_Description of the task_:
Among the lines below, copy exactly those from the one with "to R113). -/" through the one with "length, so bits", counting both ends.

Stored data: Begin

-- ==== Sys2Proof/Decode.lean ====
section
/-! DEFINITION. The command decoder and the encoder (30_encoding.md R110 to R113). -/

namespace Sys2Proof

/-- Why a 32-bit word is no command. Both reasons end as ERR_ILLEGAL (30_encoding.md R116). -/
inductive DecodeReject where
  /-- Bits 31:8 are not all zero (R110). -/
  | reservedBits
  /-- Bits 7:0 hold a reserved opcode (R113). -/
  | reservedOpcode (opc : Byte)
  deriving DecidableEq, Repr

/-- The opcode map (30_encoding.md R113). -/
def opcodeMap : List (Byte × Instr) :=
  [ (0x01#8, .crcInit),
    (0x02#8, .crcByte),
    (0x03#8, .crcUpdate),
    (0x04#8, .crcCompute),
    (0x10#8, .pack32),
    (0x11#8, .unpack32),
    (0x20#8, .frameChunk),
    (0x30#8, .encode),
    (0x31#8, .decode) ]

/-- The command an opcode byte selects in a map of opcodes, if any. -/
def lookupOpcode (opc : Byte) : List (Byte × Instr) → Option Instr
  | [] => none
  | (o, i) :: rows => if o = opc then some i else lookupOpcode opc rows

/-- Decoding of a command word, total on every 32-bit word (30_encoding.md R111). -/
def decode (w : Word) : Except DecodeReject Instr :=
  if reservedBitsClear w then
    match lookupOpcode (w.extractLsb' 0 8) opcodeMap with
    | some i => .ok i
    | none => .error (.reservedOpcode (w.extractLsb' 0 8))
  else .error .reservedBits

/-- The opcode of a command, field OPC, bits 7:0 (30_encoding.md R113). -/
def Instr.opcode : Instr → Byte
  | .crcInit => 0x01#8
  | .crcByte => 0x02#8
  | .crcUpdate => 0x03#8
  | .crcCompute => 0x04#8
  | .pack32 => 0x10#8
  | .unpack32 => 0x11#8
  | .frameChunk => 0x20#8
  | .encode => 0x30#8
  | .decode => 0x31#8

/-- The word of a command in format C: OPC in bits 7:0 and RSV, bits 31:8, zero (30_encoding.md R110). -/
def encode (i : Instr) : Word := 0#24 ++ i.opcode

/-- The 32-bit command word numbered as spec/opcode_table.json numbers it. The block has one word length, so bits
at and above `nbits` are zero, and a number that needs more than 32 bits is no command word (30_encoding.md R118). -/
def tableWord (nbits w : Nat) : Option Word :=
  let v := w % 2 ^ nbits
  if v < 2 ^ 32 then some (BitVec.ofNat 32 v) else none

/-- The command this decoder reads from a row's word. -/
def decodeTableWord (nbits w : Nat) : Option Instr :=
  match tableWord nbits w with
  | none => none
  | some v =>
    match decode v with
    | .ok i => some i
    | .error _ => none

end Sys2Proof
end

Stored data: End

_Solution to the problem_:
/-! DEFINITION. The command decoder and the encoder (30_encoding.md R110 to R113). -/

namespace Sys2Proof

/-- Why a 32-bit word is no command. Both reasons end as ERR_ILLEGAL (30_encoding.md R116). -/
inductive DecodeReject where
  /-- Bits 31:8 are not all zero (R110). -/
  | reservedBits
  /-- Bits 7:0 hold a reserved opcode (R113). -/
  | reservedOpcode (opc : Byte)
  deriving DecidableEq, Repr

/-- The opcode map (30_encoding.md R113). -/
def opcodeMap : List (Byte × Instr) :=
  [ (0x01#8, .crcInit),
    (0x02#8, .crcByte),
    (0x03#8, .crcUpdate),
    (0x04#8, .crcCompute),
    (0x10#8, .pack32),
    (0x11#8, .unpack32),
    (0x20#8, .frameChunk),
    (0x30#8, .encode),
    (0x31#8, .decode) ]

/-- The command an opcode byte selects in a map of opcodes, if any. -/
def lookupOpcode (opc : Byte) : List (Byte × Instr) → Option Instr
  | [] => none
  | (o, i) :: rows => if o = opc then some i else lookupOpcode opc rows

/-- Decoding of a command word, total on every 32-bit word (30_encoding.md R111). -/
def decode (w : Word) : Except DecodeReject Instr :=
  if reservedBitsClear w then
    match lookupOpcode (w.extractLsb' 0 8) opcodeMap with
    | some i => .ok i
    | none => .error (.reservedOpcode (w.extractLsb' 0 8))
  else .error .reservedBits

/-- The opcode of a command, field OPC, bits 7:0 (30_encoding.md R113). -/
def Instr.opcode : Instr → Byte
  | .crcInit => 0x01#8
  | .crcByte => 0x02#8
  | .crcUpdate => 0x03#8
  | .crcCompute => 0x04#8
  | .pack32 => 0x10#8
  | .unpack32 => 0x11#8
  | .frameChunk => 0x20#8
  | .encode => 0x30#8
  | .decode => 0x31#8

/-- The word of a command in format C: OPC in bits 7:0 and RSV, bits 31:8, zero (30_encoding.md R110). -/
def encode (i : Instr) : Word := 0#24 ++ i.opcode

/-- The 32-bit command word numbered as spec/opcode_table.json numbers it. The block has one word length, so bits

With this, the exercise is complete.